Cost per extension: $50–70 (totals $200–280 for 4 extensions)

Total B211A cost for 6 months: $150–200 initial + ~$250 in extensions = ~$400–450

First extension (day 60): You must go in person to the immigration office with:

  • Passport
  • Passport photos
  • Extension form (they provide it)
  • Fingerprints (they’ll scan them there)

Subsequent extensions (2–4): Can sometimes be done through an agency if they have your info, but it’s safer to go in person.


Visa #3: KITAS (Long-term Residence)

KITAS = Kartu Izin Tinggal Terbatas (temporary residence permit). This is not a visa anymore; it’s an actual ID card you carry around in Indonesia. This is for people who are relocating to Bali, not just visiting.

There are different types of KITAS depending on why you’re staying:

  • Work KITAS — you have a job at an Indonesian company
  • Student KITAS — you’re studying
  • Business KITAS — you’re starting a company
  • Family KITAS — your spouse is Indonesian
  • Remote Worker KITAS (E33G) — you work remotely for foreign companies (newest, hot option)

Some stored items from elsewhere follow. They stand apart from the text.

/-- Dictionary entries with index high byte 0x31, as the owning chapter's table lists them. -/
def odRows31a : List OdEntry :=
  [
    -- SEQ_PROGRAM
    { lo := 0x3100, hi := 0x310F, subLo := 0, subHi := 0, kind := .domain, minLen := 0, maxLen := 262160, acc := .rwd, readers := [.operator, .owner, .auditor], writers := [.operator, .owner], member := .ground },
    -- SEQ_CONTROL
    { lo := 0x3110, hi := 0x3110, subLo := 1, subHi := 16, kind := .nat, minLen := 1, maxLen := 1, acc := .wo, writers := [.operator, .owner], range := some (1, 2, 1) },
    -- SEQ_STATUS
    { lo := 0x3111, hi := 0x3111, subLo := 1, subHi := 16, kind := .nat, minLen := 8, maxLen := 8, acc := .ro, readers := [.operator, .owner, .auditor] },
    -- SEQ_VERSION
    { lo := 0x3111, hi := 0x3111, subLo := 17, subHi := 32, kind := .nat, minLen := 4, maxLen := 4, acc := .ro, readers := [.operator, .owner, .auditor] },
    -- SEQ_LOAD_ERROR
    { lo := 0x3112, hi := 0x3112, subLo := 1, subHi := 16, kind := .nat, minLen := 4, maxLen := 4, acc := .ro, readers := [.operator, .owner, .auditor] },
    -- SEQ_LAST_TRAP
    { lo := 0x3113, hi := 0x3113, subLo := 1, subHi := 16, kind := .octets, minLen := 32, maxLen := 32, acc := .ro, readers := [.operator, .owner, .auditor] },
    -- SEQ_PROGRAM_DIGEST
    { lo := 0x3114, hi := 0x3114, subLo := 1, subHi := 16, kind := .octets, minLen := 48, maxLen := 48, acc := .ro, readers := [.operator, .owner, .auditor] },
    -- SEQ_TRAP_ACTION
    { lo := 0x3115, hi := 0x3115, subLo := 1, subHi := 16, kind := .nat, minLen := 1, maxLen := 1, acc := .rw, readers := [.operator, .owner, .auditor], writers := [.operator], member := .tinted, range := some (0, 1, 1) },
    -- SEQ_TRAPS
    { lo := 0x3116, hi := 0x3116, subLo := 1, subHi := 16, kind := .nat, minLen := 8, maxLen := 8, acc := .ro, readers := [.operator, .owner, .auditor] },
    -- BATCHES_LAUNCHED
    { lo := 0x3117, hi := 0x3117, subLo := 1, subHi := 16, kind := .nat, minLen := 8, maxLen := 8, acc := .ro, readers := [.operator, .owner, .auditor] },
    -- BATCH_TABLE_USED
    { lo := 0x3118, hi := 0x3118, subLo := 1, subHi := 16, kind := .nat, minLen := 1, maxLen := 1, acc := .ro, readers := [.operator, .owner, .auditor] },
    -- REQUEST_QUEUE_USED
    { lo := 0x3119, hi := 0x3119, subLo := 1, subHi := 16, kind := .nat, minLen := 2, maxLen := 2, acc := .ro, readers := [.operator, .owner, .auditor] },
    -- PROGRAM_WORDS
    { lo := 0x311A, hi := 0x311A, subLo := 1, subHi := 1, kind := .nat, minLen := 4, maxLen := 4, acc := .const, readers := [.any], dflt := 0x10000 },
    -- BATCH_TABLE_ENTRIES
    { lo := 0x311A, hi := 0x311A, subLo := 2, subHi := 2, kind := .nat, minLen := 1, maxLen := 1, acc := .const, readers := [.any], dflt := 64 },
    -- REQUEST_QUEUE_ENTRIES
    { lo := 0x311A, hi := 0x311A, subLo := 3, subHi := 3, kind := .nat, minLen := 2, maxLen := 2, acc := .const, readers := [.any], dflt := 1024 },
    -- MAX_BATCH
    { lo := 0x311A, hi := 0x311A, subLo := 4, subHi := 4, kind := .nat, minLen := 4, maxLen := 4, acc := .const, readers := [.any], dflt := 0xffffff }
  ]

Remote Worker KITAS (E33G) — the digital nomad play

This one’s important for 2026. It’s the government’s attempt to attract remote workers and digital nomads.

Requirements:

  • Valid passport (6+ months)
  • Proof of income from foreign clients/companies (~$60,000/year minimum)
  • Bank statement showing ~$2,000+ liquid balance
  • Work contract or evidence of ongoing freelance clients
  • Sponsor (usually a local agency or business partner)

The benefits:

  • Full year of legal residence
  • Multivisa entry (leave and re-enter without reapplying)
  • Work remotely for foreign clients legally (unlike B211A, which is in a gray area)

The catches:

  • Can’t work for Indonesian companies
  • If you stay 183+ days, you’re a tax resident and owe Indonesian taxes
  • Costs $430–700 depending on the agency

Is it worth it? If you’re remote with verifiable income, yes. You’re actually legal. If you’re on a tighter budget or unsure about staying a year, B211A is simpler.


Visa #4: Standard KITAS (Work, Student, Family, Business)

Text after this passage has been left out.